Aim of the exercise:
From the records below, copy out exactly the lines from the one containing "tStcond || t == tCpl" to the one containing "let a := h.addr.toNat", both included. Add nothing else.

(Stored items)

---------------

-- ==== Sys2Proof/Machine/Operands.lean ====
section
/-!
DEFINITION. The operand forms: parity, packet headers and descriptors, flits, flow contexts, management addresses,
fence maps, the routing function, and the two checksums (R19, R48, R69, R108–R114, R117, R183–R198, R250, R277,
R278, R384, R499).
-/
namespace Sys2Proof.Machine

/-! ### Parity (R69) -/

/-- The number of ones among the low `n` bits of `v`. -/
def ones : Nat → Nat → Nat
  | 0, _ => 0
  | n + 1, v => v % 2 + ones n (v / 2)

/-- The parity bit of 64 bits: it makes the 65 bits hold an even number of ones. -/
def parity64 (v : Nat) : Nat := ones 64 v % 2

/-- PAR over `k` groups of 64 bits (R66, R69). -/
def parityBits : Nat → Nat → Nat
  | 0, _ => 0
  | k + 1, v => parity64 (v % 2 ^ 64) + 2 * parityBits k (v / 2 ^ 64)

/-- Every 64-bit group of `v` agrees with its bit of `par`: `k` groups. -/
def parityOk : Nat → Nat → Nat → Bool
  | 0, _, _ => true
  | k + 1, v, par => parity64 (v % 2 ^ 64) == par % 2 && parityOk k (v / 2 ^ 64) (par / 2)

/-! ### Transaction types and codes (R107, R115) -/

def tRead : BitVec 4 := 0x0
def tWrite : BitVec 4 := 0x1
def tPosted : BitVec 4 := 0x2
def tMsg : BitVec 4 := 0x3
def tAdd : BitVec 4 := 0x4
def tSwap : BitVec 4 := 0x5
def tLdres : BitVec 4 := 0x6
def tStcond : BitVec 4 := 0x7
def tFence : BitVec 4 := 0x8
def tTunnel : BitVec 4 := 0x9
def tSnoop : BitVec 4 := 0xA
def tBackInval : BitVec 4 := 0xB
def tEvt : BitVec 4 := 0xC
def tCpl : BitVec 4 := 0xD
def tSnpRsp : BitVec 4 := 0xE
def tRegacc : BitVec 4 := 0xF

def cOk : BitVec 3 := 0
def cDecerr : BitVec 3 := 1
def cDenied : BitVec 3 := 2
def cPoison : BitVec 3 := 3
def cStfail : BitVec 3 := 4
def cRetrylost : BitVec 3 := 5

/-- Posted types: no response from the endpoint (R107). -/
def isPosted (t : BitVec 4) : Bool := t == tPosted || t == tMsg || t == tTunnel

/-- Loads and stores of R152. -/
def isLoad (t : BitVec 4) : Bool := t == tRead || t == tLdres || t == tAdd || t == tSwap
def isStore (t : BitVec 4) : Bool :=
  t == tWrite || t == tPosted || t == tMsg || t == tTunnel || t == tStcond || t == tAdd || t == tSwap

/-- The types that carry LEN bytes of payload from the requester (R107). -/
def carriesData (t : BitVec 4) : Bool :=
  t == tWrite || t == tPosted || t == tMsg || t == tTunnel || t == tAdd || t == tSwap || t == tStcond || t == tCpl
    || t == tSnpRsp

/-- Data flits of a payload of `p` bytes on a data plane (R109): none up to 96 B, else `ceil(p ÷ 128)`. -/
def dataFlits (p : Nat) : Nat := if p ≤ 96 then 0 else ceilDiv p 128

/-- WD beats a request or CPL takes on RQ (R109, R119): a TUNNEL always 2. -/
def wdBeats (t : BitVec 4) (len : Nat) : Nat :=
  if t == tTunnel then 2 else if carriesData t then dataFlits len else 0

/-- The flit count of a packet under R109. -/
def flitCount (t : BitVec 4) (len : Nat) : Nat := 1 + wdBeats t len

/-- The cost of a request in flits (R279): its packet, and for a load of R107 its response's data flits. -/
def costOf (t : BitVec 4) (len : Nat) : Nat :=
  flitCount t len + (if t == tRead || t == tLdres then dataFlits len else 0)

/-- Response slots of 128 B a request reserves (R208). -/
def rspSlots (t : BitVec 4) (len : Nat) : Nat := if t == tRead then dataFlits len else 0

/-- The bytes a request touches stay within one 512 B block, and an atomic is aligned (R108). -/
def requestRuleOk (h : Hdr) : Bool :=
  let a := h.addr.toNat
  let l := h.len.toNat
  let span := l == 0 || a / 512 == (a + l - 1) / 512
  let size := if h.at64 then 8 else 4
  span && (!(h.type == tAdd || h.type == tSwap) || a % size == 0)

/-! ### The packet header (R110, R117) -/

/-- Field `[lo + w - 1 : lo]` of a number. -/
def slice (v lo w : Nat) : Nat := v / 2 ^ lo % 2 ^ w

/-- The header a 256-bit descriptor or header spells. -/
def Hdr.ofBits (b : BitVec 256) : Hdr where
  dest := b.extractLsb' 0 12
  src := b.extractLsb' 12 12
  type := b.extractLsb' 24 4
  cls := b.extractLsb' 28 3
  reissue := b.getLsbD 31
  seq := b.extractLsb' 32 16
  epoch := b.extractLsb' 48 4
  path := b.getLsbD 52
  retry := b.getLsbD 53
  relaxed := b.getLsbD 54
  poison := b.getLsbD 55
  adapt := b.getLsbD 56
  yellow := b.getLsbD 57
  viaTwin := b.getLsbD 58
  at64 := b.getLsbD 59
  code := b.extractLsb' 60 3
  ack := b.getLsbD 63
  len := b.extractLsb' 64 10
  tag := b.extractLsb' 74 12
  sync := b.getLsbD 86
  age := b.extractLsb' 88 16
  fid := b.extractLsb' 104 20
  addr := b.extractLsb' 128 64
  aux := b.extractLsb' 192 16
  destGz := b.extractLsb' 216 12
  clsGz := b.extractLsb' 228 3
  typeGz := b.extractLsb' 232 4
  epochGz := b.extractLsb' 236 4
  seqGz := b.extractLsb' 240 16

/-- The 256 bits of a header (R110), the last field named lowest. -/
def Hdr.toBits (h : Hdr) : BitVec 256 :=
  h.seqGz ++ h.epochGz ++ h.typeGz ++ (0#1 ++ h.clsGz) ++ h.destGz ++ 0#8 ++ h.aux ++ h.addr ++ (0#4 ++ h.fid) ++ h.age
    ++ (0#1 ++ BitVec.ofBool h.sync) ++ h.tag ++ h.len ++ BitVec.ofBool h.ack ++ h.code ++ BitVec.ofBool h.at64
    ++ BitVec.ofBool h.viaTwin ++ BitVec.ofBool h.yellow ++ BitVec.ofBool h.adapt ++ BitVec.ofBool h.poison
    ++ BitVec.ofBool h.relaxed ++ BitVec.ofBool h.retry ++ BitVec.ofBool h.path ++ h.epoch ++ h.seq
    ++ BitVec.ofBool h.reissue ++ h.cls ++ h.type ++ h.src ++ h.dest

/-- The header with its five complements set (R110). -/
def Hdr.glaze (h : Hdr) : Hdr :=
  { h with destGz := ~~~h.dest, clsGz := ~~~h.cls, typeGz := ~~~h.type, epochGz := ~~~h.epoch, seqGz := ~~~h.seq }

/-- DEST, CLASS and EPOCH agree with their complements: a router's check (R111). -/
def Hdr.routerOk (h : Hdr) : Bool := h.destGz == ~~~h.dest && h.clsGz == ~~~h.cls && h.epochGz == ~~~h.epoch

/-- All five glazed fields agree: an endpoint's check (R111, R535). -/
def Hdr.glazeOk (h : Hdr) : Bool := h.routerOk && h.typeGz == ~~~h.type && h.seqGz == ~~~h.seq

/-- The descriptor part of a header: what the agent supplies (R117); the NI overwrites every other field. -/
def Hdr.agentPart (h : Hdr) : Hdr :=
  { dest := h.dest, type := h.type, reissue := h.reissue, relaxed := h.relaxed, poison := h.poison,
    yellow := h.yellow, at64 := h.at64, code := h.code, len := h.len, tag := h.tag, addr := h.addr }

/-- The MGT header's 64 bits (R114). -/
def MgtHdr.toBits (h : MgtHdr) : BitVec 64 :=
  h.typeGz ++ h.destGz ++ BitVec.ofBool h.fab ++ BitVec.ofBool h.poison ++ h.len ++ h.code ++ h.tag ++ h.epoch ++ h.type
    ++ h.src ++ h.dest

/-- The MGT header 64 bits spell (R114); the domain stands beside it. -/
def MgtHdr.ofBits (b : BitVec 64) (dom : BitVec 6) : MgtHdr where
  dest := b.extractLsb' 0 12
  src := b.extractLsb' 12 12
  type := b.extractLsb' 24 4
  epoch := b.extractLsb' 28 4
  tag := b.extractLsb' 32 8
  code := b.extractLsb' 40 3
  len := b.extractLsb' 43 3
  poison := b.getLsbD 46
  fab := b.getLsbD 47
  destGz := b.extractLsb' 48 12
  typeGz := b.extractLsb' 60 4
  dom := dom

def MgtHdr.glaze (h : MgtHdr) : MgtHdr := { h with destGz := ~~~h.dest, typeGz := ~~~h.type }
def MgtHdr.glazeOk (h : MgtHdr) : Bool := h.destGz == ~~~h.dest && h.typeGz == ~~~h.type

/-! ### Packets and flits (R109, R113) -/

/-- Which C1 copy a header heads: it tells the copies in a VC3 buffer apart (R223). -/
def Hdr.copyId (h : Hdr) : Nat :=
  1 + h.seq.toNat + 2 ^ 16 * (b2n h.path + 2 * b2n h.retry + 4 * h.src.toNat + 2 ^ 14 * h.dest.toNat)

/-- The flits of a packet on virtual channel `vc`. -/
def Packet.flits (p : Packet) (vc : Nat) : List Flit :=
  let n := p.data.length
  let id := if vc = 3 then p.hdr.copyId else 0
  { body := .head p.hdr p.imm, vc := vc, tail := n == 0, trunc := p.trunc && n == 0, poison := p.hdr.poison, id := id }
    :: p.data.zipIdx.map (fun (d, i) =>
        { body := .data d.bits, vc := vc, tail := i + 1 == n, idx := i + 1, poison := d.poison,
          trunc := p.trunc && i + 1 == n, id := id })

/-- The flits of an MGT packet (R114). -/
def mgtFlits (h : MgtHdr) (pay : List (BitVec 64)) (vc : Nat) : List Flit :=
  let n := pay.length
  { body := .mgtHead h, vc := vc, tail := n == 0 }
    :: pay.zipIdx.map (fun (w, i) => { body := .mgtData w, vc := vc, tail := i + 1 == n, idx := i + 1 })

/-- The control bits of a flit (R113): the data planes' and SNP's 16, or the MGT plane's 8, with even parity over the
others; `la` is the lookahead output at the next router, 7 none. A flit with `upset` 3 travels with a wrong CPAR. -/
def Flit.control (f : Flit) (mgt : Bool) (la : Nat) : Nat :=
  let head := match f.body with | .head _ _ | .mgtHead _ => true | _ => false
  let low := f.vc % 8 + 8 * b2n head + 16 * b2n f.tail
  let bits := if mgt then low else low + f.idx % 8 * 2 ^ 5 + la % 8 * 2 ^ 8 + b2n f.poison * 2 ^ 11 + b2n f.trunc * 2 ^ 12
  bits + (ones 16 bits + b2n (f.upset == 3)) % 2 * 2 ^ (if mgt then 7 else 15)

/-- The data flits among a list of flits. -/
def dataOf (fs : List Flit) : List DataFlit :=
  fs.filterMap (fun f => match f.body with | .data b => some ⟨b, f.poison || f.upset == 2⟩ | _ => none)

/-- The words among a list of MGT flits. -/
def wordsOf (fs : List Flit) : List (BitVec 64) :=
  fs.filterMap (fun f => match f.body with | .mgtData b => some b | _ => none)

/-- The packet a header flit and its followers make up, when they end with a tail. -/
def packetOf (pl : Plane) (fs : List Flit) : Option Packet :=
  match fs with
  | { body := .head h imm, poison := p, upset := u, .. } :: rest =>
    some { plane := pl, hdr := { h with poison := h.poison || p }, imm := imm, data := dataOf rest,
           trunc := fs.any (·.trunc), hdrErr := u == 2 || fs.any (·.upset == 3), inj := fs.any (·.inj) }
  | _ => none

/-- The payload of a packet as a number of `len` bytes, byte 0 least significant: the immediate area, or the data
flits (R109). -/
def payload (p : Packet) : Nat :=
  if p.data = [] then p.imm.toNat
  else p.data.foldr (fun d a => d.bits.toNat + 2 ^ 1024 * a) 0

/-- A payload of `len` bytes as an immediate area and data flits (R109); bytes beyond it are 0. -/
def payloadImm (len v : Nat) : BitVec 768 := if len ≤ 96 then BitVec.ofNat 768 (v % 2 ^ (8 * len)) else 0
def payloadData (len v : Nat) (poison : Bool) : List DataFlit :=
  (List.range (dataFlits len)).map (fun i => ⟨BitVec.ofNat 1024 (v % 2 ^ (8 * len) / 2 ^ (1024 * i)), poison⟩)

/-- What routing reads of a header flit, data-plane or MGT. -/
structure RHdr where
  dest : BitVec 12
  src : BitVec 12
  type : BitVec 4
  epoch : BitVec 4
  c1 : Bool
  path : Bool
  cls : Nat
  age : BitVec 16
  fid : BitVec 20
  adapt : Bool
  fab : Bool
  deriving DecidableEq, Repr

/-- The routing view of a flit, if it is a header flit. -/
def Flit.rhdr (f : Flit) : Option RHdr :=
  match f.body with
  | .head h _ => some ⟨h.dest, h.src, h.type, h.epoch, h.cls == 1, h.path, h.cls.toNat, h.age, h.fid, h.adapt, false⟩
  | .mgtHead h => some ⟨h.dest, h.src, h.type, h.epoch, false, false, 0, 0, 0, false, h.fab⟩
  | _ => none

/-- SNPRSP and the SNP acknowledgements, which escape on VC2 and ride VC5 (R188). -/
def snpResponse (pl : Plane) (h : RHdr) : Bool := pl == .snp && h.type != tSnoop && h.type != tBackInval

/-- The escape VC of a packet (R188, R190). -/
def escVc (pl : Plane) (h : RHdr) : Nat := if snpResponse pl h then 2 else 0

---------------

Answer space:
  t == tWrite || t == tPosted || t == tMsg || t == tTunnel || t == tAdd || t == tSwap || t == tStcond || t == tCpl
    || t == tSnpRsp

/-- Data flits of a payload of `p` bytes on a data plane (R109): none up to 96 B, else `ceil(p ÷ 128)`. -/
def dataFlits (p : Nat) : Nat := if p ≤ 96 then 0 else ceilDiv p 128

/-- WD beats a request or CPL takes on RQ (R109, R119): a TUNNEL always 2. -/
def wdBeats (t : BitVec 4) (len : Nat) : Nat :=
  if t == tTunnel then 2 else if carriesData t then dataFlits len else 0

/-- The flit count of a packet under R109. -/
def flitCount (t : BitVec 4) (len : Nat) : Nat := 1 + wdBeats t len

/-- The cost of a request in flits (R279): its packet, and for a load of R107 its response's data flits. -/
def costOf (t : BitVec 4) (len : Nat) : Nat :=
  flitCount t len + (if t == tRead || t == tLdres then dataFlits len else 0)

/-- Response slots of 128 B a request reserves (R208). -/
def rspSlots (t : BitVec 4) (len : Nat) : Nat := if t == tRead then dataFlits len else 0

/-- The bytes a request touches stay within one 512 B block, and an atomic is aligned (R108). -/
def requestRuleOk (h : Hdr) : Bool :=
  let a := h.addr.toNat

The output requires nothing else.